Teori kelompok ini beranggapan bahwa, supaya kelompok bisa mencapai tujuan-tujuannya, maka harus
terdapat suatu pertukaran yang positif diantara pemimpin dan pengikut-pengikutnya. Kepemimpinan
yang ditekankan pada adanya suatu proses pertukaran antara pemimpin dan pengikutnya ini,
melibatkan juga konsep-konsep sosiologi tentang keinginan-keinginan mengembangkan peranan. Para
pemimpin yang memperhitungkan pengaruh yang positif terhadap sikap, kepuasan dan pelaksanaan
kerja

3. Model Kepemimpinan Kontijensi dari Fiedler

Model ini berisi tentang hubungan antara gaya kepemimpinan dengan situasi yang menyenangkan itu
diterangkan oleh Fielder dalam hubungannya. dengan dimensi dimensi empiris sebagai berikut:

a. Hubungan pemimpin-anggota. Hal ini merupakan variabel yang paling penting didalam menentukan
situasi yang menyenangkan tersebut.

b. Derajat dan struktur tugas. Dimensi ini merupakan masukan yang sangat penting, dalam menentukan
situasi yang menyenangkan.

c.Politisi kekuasaan pemimpin yang dicapai lewat otoritas formal. Dimensi ini merupakan dimensi yang
sangat penting ketika di dalam situasi yang sangat menyenangkan.

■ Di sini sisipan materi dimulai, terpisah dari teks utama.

theorem State.fetchWq_keeps {s0 : State} {s : State} {n : Nat} (h0 : Keeps s0 s) :
    Keeps s0 (State.fetchWq s n) := by
  unfold State.fetchWq
  try dsimp only
  repeat' (first | with_reducible assumption | (intro _; try dsimp only) | with_reducible apply State.doorbell_keeps
                 | with_reducible apply State.lookup_keeps | with_reducible apply State.wqError_keeps
                 | with_reducible apply State.hbmRead_keeps | with_reducible apply State.setWq_keeps
                 | with_reducible apply State.hostRead_keeps | with_reducible apply keepsOpt_map | with_reducible apply keepsOpt2_mapPair
                 | with_reducible apply keepsOpt2_map | with_reducible exact keepsOpt_none | with_reducible exact keepsOpt2_none
                 | with_reducible apply keepsOpt_some | with_reducible apply keepsOpt2_some | with_reducible apply keeps_getD
                 | (simp only [keeps_mk]; with_reducible refine Keeps.fold ?_) | with_reducible apply keeps_ite
                 | (split <;> try dsimp only) | with_reducible refine keeps_of_pair (by assumption) ?_
                 | with_reducible refine keeps_of_triple (by assumption) ?_ | with_reducible refine keeps_of_some (by assumption) ?_
                 | with_reducible refine keeps_of_some2 (by assumption) ?_)

theorem State.listOps_keeps {s0 : State} {s : State} {w : Wq} {chain : Op} {y0 : Nat} {y1 : Nat} {y2 : Bytes} (h0 : Keeps s0 s) :
    Keeps s0 (State.listOps s w chain y0 y1 y2).2 := by
  induction y0 generalizing y1 y2 s w chain with
  | zero =>
    unfold State.listOps
    try dsimp only
    repeat' (first | with_reducible assumption | (intro _; try dsimp only) | with_reducible exact keepsOpt_none
                   | with_reducible exact keepsOpt2_none | with_reducible apply keepsOpt_some | with_reducible apply keepsOpt2_some
                   | (simp only [keeps_mk]; with_reducible refine Keeps.fold ?_) | with_reducible apply keeps_ite
                   | (split <;> try dsimp only) | with_reducible refine keeps_of_pair (by assumption) ?_
                   | with_reducible refine keeps_of_triple (by assumption) ?_
                   | with_reducible refine keeps_of_some (by assumption) ?_
                   | with_reducible refine keeps_of_some2 (by assumption) ?_)
  | succ _ ih =>
    unfold State.listOps
    try dsimp only
    repeat' (first | with_reducible assumption | (intro _; try dsimp only) | with_reducible apply ih
                   | with_reducible exact keepsOpt_none | with_reducible exact keepsOpt2_none | with_reducible apply keepsOpt_some
                   | with_reducible apply keepsOpt2_some | (simp only [keeps_mk]; with_reducible refine Keeps.fold ?_)
                   | with_reducible apply keeps_ite | (split <;> try dsimp only)
                   | with_reducible refine keeps_of_pair (by assumption) ?_
                   | with_reducible refine keeps_of_triple (by assumption) ?_
                   | with_reducible refine keeps_of_some (by assumption) ?_
                   | with_reducible refine keeps_of_some2 (by assumption) ?_)
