theorem State.snuff_keeps {s0 : State} {s : State} {n : Nat} {status : Nat} {detail : Nat} (h0 : Keeps s0 s) :
    Keeps s0 (State.snuff s n status detail) := by
  unfold State.snuff
  try dsimp only
  repeat' (first | with_reducible assumption | (intro _; try dsimp only) | with_reducible apply State.setWq_keeps
                 | with_reducible apply State.updWq_keeps | with_reducible apply State.retire_keeps
                 | with_reducible apply State.doorbell_keeps | with_reducible apply State.retireWqGen_keeps
                 | with_reducible apply judgeAll_keeps | with_reducible apply State.snuffOp_keeps
                 | with_reducible apply State.snuffEnd_keeps | with_reducible apply State.fetchedPart_keeps
                 | with_reducible apply keepsOpt_map | with_reducible apply keepsOpt2_mapPair | with_reducible apply keepsOpt2_map
                 | with_reducible apply keeps_foldl | with_reducible apply keeps_foldl_pair
                 | with_reducible apply keeps_foldl_triple | with_reducible apply keepsOpt_foldl
                 | (simp only [keeps_mk]; with_reducible refine Keeps.fold ?_) | with_reducible apply keeps_ite
                 | (split <;> try dsimp only) | with_reducible refine keeps_of_pair (by assumption) ?_
                 | with_reducible refine keeps_of_triple (by assumption) ?_ | with_reducible refine keeps_of_some (by assumption) ?_
                 | with_reducible refine keeps_of_some2 (by assumption) ?_)

theorem State.ownWaits_keeps {s0 : State} {s : State} {n : Nat} (h0 : Keeps s0 s) :
    Keeps s0 (State.ownWaits s n) := by
  unfold State.ownWaits
  try dsimp only
  repeat' (first | with_reducible assumption | (intro _; try dsimp only) | with_reducible apply State.gutter_keeps
                 | with_reducible apply State.countN_keeps | with_reducible apply keepsOpt_map | with_reducible apply keepsOpt2_mapPair
                 | with_reducible apply keepsOpt2_map | with_reducible apply keeps_foldl | with_reducible apply keeps_foldl_pair
                 | with_reducible apply keeps_foldl_triple | (simp only [keeps_mk]; with_reducible refine Keeps.fold ?_)
                 | with_reducible apply keeps_ite | (split <;> try dsimp only) | with_reducible refine keeps_of_pair (by assumption) ?_
                 | with_reducible refine keeps_of_triple (by assumption) ?_ | with_reducible refine keeps_of_some (by assumption) ?_
                 | with_reducible refine keeps_of_some2 (by assumption) ?_)

theorem State.dropWq_keeps {s0 : State} {s : State} {n : Nat} (h0 : Keeps s0 s) :
    Keeps s0 (State.dropWq s n) := by
  unfold State.dropWq
  try dsimp only
  repeat' (first | with_reducible assumption | (intro _; try dsimp only) | with_reducible apply State.raiseAll_keeps
                 | with_reducible apply State.updWq_keeps | with_reducible apply State.admStopped_keeps
                 | with_reducible apply State.reply_keeps | with_reducible apply State.dropWaits_keeps
                 | with_reducible apply State.sendAbort_keeps | with_reducible apply State.dropColl_keeps
                 | with_reducible apply State.abortUnposted_keeps | with_reducible apply State.retireWqGen_keeps
                 | with_reducible apply State.removeWq_keeps | with_reducible apply keeps_foldl
                 | with_reducible apply keeps_foldl_pair | with_reducible apply keeps_foldl_triple
                 | with_reducible apply keepsOpt_foldl | (simp only [keeps_mk]; with_reducible refine Keeps.fold ?_)
                 | with_reducible apply keeps_ite | (split <;> try dsimp only)
                 | with_reducible refine keeps_of_pair (by assumption) ?_ | with_reducible refine keeps_of_triple (by assumption) ?_
                 | with_reducible refine keeps_of_some (by assumption) ?_ | with_reducible refine keeps_of_some2 (by assumption) ?_
                 | with_reducible refine keeps_of_reply (by assumption) ?_ | with_reducible refine keeps_of_wait (by assumption) ?_)

theorem State.releaseQp_keeps {s0 : State} {s : State} {n : Nat} (h0 : Keeps s0 s) :
    Keeps s0 (State.releaseQp s n) := by
  unfold State.releaseQp
  try dsimp only
  repeat' (first | with_reducible assumption | (intro _; try dsimp only) | with_reducible apply State.freeTxn_keeps
                 | with_reducible apply keeps_foldl | with_reducible apply keeps_foldl_pair | with_reducible apply keeps_foldl_triple
                 | (simp only [keeps_mk]; with_reducible refine Keeps.fold ?_))

theorem State.removeQp_keeps {s0 : State} {s : State} {n : Nat} (h0 : Keeps s0 s) :
    Keeps s0 (State.removeQp s n) := by
  unfold State.removeQp
  try dsimp only
  repeat' (first | with_reducible assumption | (intro _; try dsimp only) | with_reducible apply State.releaseQp_keeps
                 | with_reducible apply State.disown_keeps | (simp only [keeps_mk]; with_reducible refine Keeps.fold ?_)
                 | with_reducible apply keeps_ite | (split <;> try dsimp only) | with_reducible refine keeps_of_pair (by assumption) ?_
                 | with_reducible refine keeps_of_triple (by assumption) ?_ | with_reducible refine keeps_of_some (by assumption) ?_
                 | with_reducible refine keeps_of_some2 (by assumption) ?_)

theorem State.drainRead_keeps {s0 : State} {s : State} {n : Nat} {target : Option (Nat × Bool)} (h0 : Keeps s0 s) :
    Keeps s0 (State.drainRead s n target).2 := by
  unfold State.drainRead
  try dsimp only
  repeat' (first | with_reducible assumption | (intro _; try dsimp only) | with_reducible apply State.hostRead_keeps
                 | with_reducible exact keepsOpt_none | with_reducible exact keepsOpt2_none | with_reducible apply keepsOpt_some
                 | with_reducible apply keepsOpt2_some | (simp only [keeps_mk]; with_reducible refine Keeps.fold ?_)
                 | with_reducible apply keeps_ite | (split <;> try dsimp only)
                 | with_reducible refine keeps_of_pair (by assumption) ?_ | with_reducible refine keeps_of_triple (by assumption) ?_
                 | with_reducible refine keeps_of_some (by assumption) ?_ | with_reducible refine keeps_of_some2 (by assumption) ?_)
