-- ==== Sys2Proof/Laws/KeepTime.lean ====
section
/-!
SUPPORT. What the operations of Machine/Time.lean keep.
-/

namespace Sys2Proof.Machine

set_option linter.unusedTactic false
set_option linter.unreachableTactic false
set_option linter.unusedVariables false

theorem State.sendFrame_keeps {s0 : State} {s : State} {g : Nat} {j : Nat} {data : Bytes} {note : Option (Nat × Nat × Nat)} (h0 : Keeps s0 s) :
    Keeps s0 (State.sendFrame s g j data note) := by
  unfold State.sendFrame
  try dsimp only
  repeat' (first | with_reducible assumption | (intro _; try dsimp only) | with_reducible apply State.emit_keeps
                 | with_reducible apply State.countN_keeps | with_reducible apply State.count_keeps
                 | (simp only [keeps_mk]; with_reducible refine Keeps.fold ?_) | with_reducible apply keeps_ite
                 | (split <;> try dsimp only) | with_reducible refine keeps_of_pair (by assumption) ?_
                 | with_reducible refine keeps_of_some (by assumption) ?_ | with_reducible refine keeps_of_some2 (by assumption) ?_)

theorem State.tick_keeps {s0 : State} {s : State} (h0 : Keeps s0 s) :
    Keeps s0 (State.tick s) := by
  unfold State.tick
  try dsimp only
  repeat' (first | with_reducible assumption | (simp only [keeps_mk]; with_reducible refine Keeps.fold ?_)
                 | with_reducible apply keeps_ite | (split <;> try dsimp only))

theorem State.setTime_keeps {s0 : State} {s : State} {st : Nat} (h0 : Keeps s0 s) :
    Keeps s0 (State.setTime s st) := by
  unfold State.setTime
  try dsimp only
  repeat' (first | with_reducible assumption | with_reducible apply State.setFlag_keeps
                 | (simp only [keeps_mk]; with_reducible refine Keeps.fold ?_) | with_reducible apply keeps_ite
                 | (split <;> try dsimp only))

theorem State.loadTime_keeps {s0 : State} {s : State} {t : Nat} (h0 : Keeps s0 s) :
    Keeps s0 (State.loadTime s t) := by
  unfold State.loadTime
  try dsimp only
  repeat' (first | with_reducible assumption | (intro _; try dsimp only) | with_reducible apply State.setFlag_keeps
                 | with_reducible apply State.count_keeps | with_reducible apply keepsOpt_map | with_reducible apply keepsOpt2_mapPair
                 | with_reducible apply keepsOpt2_map | (simp only [keeps_mk]; with_reducible refine Keeps.fold ?_)
                 | with_reducible apply keeps_ite | (split <;> try dsimp only))

theorem State.measure_keeps {s0 : State} {s : State} {off : Int} (h0 : Keeps s0 s) :
    Keeps s0 (State.measure s off) := by
  unfold State.measure
  try dsimp only
  repeat' (first | with_reducible assumption | (intro _; try dsimp only) | with_reducible apply State.loadTime_keeps
                 | with_reducible apply State.setTime_keeps | (simp only [keeps_mk]; with_reducible refine Keeps.fold ?_)
                 | with_reducible apply keeps_ite | (split <;> try dsimp only) | with_reducible refine keeps_of_pair (by assumption) ?_
                 | with_reducible refine keeps_of_triple (by assumption) ?_ | with_reducible refine keeps_of_some (by assumption) ?_
                 | with_reducible refine keeps_of_some2 (by assumption) ?_)

theorem State.chooseTime_keeps {s0 : State} {s : State} (h0 : Keeps s0 s) :
    Keeps s0 (State.chooseTime s) := by
  unfold State.chooseTime
  try dsimp only
  repeat' (first | with_reducible assumption | with_reducible apply State.setTime_keeps | with_reducible apply keeps_getD
                 | (simp only [keeps_mk]; with_reducible refine Keeps.fold ?_) | with_reducible apply keeps_ite
                 | (split <;> try dsimp only) | with_reducible refine keeps_of_pair (by assumption) ?_
                 | with_reducible refine keeps_of_triple (by assumption) ?_ | with_reducible refine keeps_of_some (by assumption) ?_
                 | with_reducible refine keeps_of_some2 (by assumption) ?_)

theorem State.timeLost_keeps {s0 : State} {s : State} {g j : Nat} (h0 : Keeps s0 s) :
    Keeps s0 (State.timeLost s g j) := by
  unfold State.timeLost
  try dsimp only
  repeat' (first | with_reducible assumption | with_reducible apply State.chooseTime_keeps
                 | (simp only [keeps_mk]; with_reducible refine Keeps.fold ?_))

theorem State.sendPtp_keeps {s0 : State} {s : State} {g j : Nat} {dst msg : Bytes} (h0 : Keeps s0 s) :
    Keeps s0 (State.sendPtp s g j dst msg) := by
  unfold State.sendPtp
  repeat' (first | with_reducible assumption | with_reducible apply State.sendFrame_keeps)

theorem State.sendSync_keeps {s0 : State} {s : State} {g j : Nat} (h0 : Keeps s0 s) :
    Keeps s0 (State.sendSync s g j) := by
  unfold State.sendSync
  try dsimp only
  repeat' (first | with_reducible assumption | with_reducible apply State.sendPtp_keeps | with_reducible apply keeps_getD)

theorem State.sendPdelay_keeps {s0 : State} {s : State} {g j : Nat} (h0 : Keeps s0 s) :
    Keeps s0 (State.sendPdelay s g j) := by
  unfold State.sendPdelay
  try dsimp only
  repeat' (first | with_reducible assumption | with_reducible apply State.sendPtp_keeps
                 | (simp only [keeps_mk]; with_reducible refine Keeps.fold ?_))

theorem State.syncSend_keeps {s0 : State} {s : State} (h0 : Keeps s0 s) :
    Keeps s0 (State.syncSend s) := by
  unfold State.syncSend
  try dsimp only
  repeat' (first | with_reducible assumption | (intro _; try dsimp only) | with_reducible apply State.ask_keeps
                 | with_reducible apply State.sendSync_keeps | with_reducible apply State.sendPdelay_keeps
                 | with_reducible apply keeps_foldl | with_reducible apply keeps_foldl_pair | with_reducible apply keeps_foldl_triple
                 | (simp only [keeps_mk]; with_reducible refine Keeps.fold ?_) | with_reducible apply keeps_ite
                 | (split <;> try dsimp only))

theorem State.ptpIgnored_keeps {s0 : State} {s : State} (h0 : Keeps s0 s) :
    Keeps s0 (State.ptpIgnored s) := by
  unfold State.ptpIgnored
  repeat' (first | with_reducible assumption | with_reducible apply State.count_keeps)

theorem State.syncIn_keeps {s0 : State} {s : State} {g j : Nat} {m : Bytes} (h0 : Keeps s0 s) :
    Keeps s0 (State.syncIn s g j m) := by
  unfold State.syncIn
  try dsimp only
  repeat' (first | with_reducible assumption | with_reducible apply State.ptpIgnored_keeps | with_reducible apply State.chooseTime_keeps
                 | with_reducible apply State.measure_keeps | (simp only [keeps_mk]; with_reducible refine Keeps.fold ?_)
                 | with_reducible apply keeps_ite | (split <;> try dsimp only) | with_reducible refine keeps_of_pair (by assumption) ?_
                 | with_reducible refine keeps_of_triple (by assumption) ?_ | with_reducible refine keeps_of_some (by assumption) ?_
                 | with_reducible refine keeps_of_some2 (by assumption) ?_)

theorem State.pdelayReqIn_keeps {s0 : State} {s : State} {g j : Nat} {m : Bytes} (h0 : Keeps s0 s) :
    Keeps s0 (State.pdelayReqIn s g j m) := by
  unfold State.pdelayReqIn
  repeat' (first | with_reducible assumption | with_reducible apply State.ptpIgnored_keeps | with_reducible apply State.sendPtp_keeps
                 | with_reducible apply keeps_ite | (split <;> try dsimp only))

theorem State.pdelayRespIn_keeps {s0 : State} {s : State} {g j : Nat} {m : Bytes} (h0 : Keeps s0 s) :
    Keeps s0 (State.pdelayRespIn s g j m) := by
  unfold State.pdelayRespIn
  try dsimp only
  repeat' (first | with_reducible assumption | with_reducible apply State.ptpIgnored_keeps
                 | (simp only [keeps_mk]; with_reducible refine Keeps.fold ?_) | with_reducible apply keeps_ite
                 | (split <;> try dsimp only) | with_reducible refine keeps_of_pair (by assumption) ?_
                 | with_reducible refine keeps_of_triple (by assumption) ?_ | with_reducible refine keeps_of_some (by assumption) ?_
                 | with_reducible refine keeps_of_some2 (by assumption) ?_)

theorem State.ptpIn_keeps {s0 : State} {s : State} {g j : Nat} {m : Bytes} (h0 : Keeps s0 s) :
    Keeps s0 (State.ptpIn s g j m) := by
  unfold State.ptpIn
  try dsimp only
  repeat' (first | with_reducible assumption | with_reducible apply State.syncIn_keeps | with_reducible apply State.pdelayReqIn_keeps
                 | with_reducible apply State.pdelayRespIn_keeps | with_reducible apply State.ptpIgnored_keeps
                 | (simp only [keeps_mk]; with_reducible refine Keeps.fold ?_) | with_reducible apply keeps_ite
                 | (split <;> try dsimp only) | with_reducible refine keeps_of_pair (by assumption) ?_
                 | with_reducible refine keeps_of_triple (by assumption) ?_ | with_reducible refine keeps_of_some (by assumption) ?_
                 | with_reducible refine keeps_of_some2 (by assumption) ?_)

theorem State.ppsEdge_keeps {s0 : State} {s : State} (h0 : Keeps s0 s) :
    Keeps s0 (State.ppsEdge s) := by
  unfold State.ppsEdge
  try dsimp only
  repeat' (first | with_reducible assumption | with_reducible apply State.chooseTime_keeps | with_reducible apply State.setTime_keeps
                 | with_reducible apply State.measure_keeps | with_reducible exact keepsOpt_none | with_reducible exact keepsOpt2_none
                 | with_reducible apply keepsOpt_some | with_reducible apply keepsOpt2_some
                 | (simp only [keeps_mk]; with_reducible refine Keeps.fold ?_) | with_reducible apply keeps_ite
                 | (split <;> try dsimp only) | with_reducible refine keeps_of_pair (by assumption) ?_
                 | with_reducible refine keeps_of_triple (by assumption) ?_ | with_reducible refine keeps_of_some (by assumption) ?_
                 | with_reducible refine keeps_of_some2 (by assumption) ?_)

theorem State.todIn_keeps {s0 : State} {s : State} {m : Bytes} (h0 : Keeps s0 s) :
    Keeps s0 (State.todIn s m) := by
  unfold State.todIn
  try dsimp only
  repeat' (first | with_reducible assumption | (simp only [keeps_mk]; with_reducible refine Keeps.fold ?_)
                 | with_reducible apply keeps_ite | (split <;> try dsimp only) | with_reducible refine keeps_of_pair (by assumption) ?_
                 | with_reducible refine keeps_of_triple (by assumption) ?_ | with_reducible refine keeps_of_some (by assumption) ?_
                 | with_reducible refine keeps_of_some2 (by assumption) ?_)

theorem State.ppsLost_keeps {s0 : State} {s : State} (h0 : Keeps s0 s) :
    Keeps s0 (State.ppsLost s) := by
  unfold State.ppsLost
  repeat' (first | with_reducible assumption | with_reducible apply State.setTime_keeps | with_reducible exact keepsOpt_none
                 | with_reducible exact keepsOpt2_none | with_reducible apply keepsOpt_some | with_reducible apply keepsOpt2_some
                 | with_reducible apply keeps_ite | (split <;> try dsimp only))

theorem State.parentLost_keeps {s0 : State} {s : State} (h0 : Keeps s0 s) :
    Keeps s0 (State.parentLost s) := by
  unfold State.parentLost
  try dsimp only
  repeat' (first | with_reducible assumption | with_reducible apply State.setTime_keeps
                 | (simp only [keeps_mk]; with_reducible refine Keeps.fold ?_) | with_reducible apply keeps_ite
                 | (split <;> try dsimp only) | with_reducible refine keeps_of_pair (by assumption) ?_
                 | with_reducible refine keeps_of_triple (by assumption) ?_ | with_reducible refine keeps_of_some (by assumption) ?_
                 | with_reducible refine keeps_of_some2 (by assumption) ?_)

end Sys2Proof.Machine
end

4. Teori Jalan Kecil-Tujuan (Path-Goal Theory)

Secara umum berusaha untuk menjelaskan pengaruh prilaku pemimpin terhadap motivasi, kepuasaan
dan pelaksanaan pekerjaan bawahannya. Adapun teori jalan kecil tujuan, memasukkan empat tipe atau
gaya utama kepemimpinan sebagai berikut:

a. Kepemimpinan direktif. Tipe ini sama dengan model kepemimpinan yang otokratis. Bawahan tahu
senantiasa apa yang diharapkan dirinya dengan pengarahan yang khusus diberikan oleh pemimpin.
Dalam model ini tidak ada partisipasi dari bawahan.
b. Kepemimpinan yang mendukung. Tipe kepemimpinan model ini mempunyai kesediaan untuk
menjelaskan sendiri, bersahabat, mudah didekati dan mempunyai perhatian kemanusiaan yang murni
terhadap bawahan.

e. Kepemimpinan yang partisipatif. Gaya kepemimpinan ini berusaha meminta dan mempergunakan
sarana-sarana dari bawahannya untuk berprestasi.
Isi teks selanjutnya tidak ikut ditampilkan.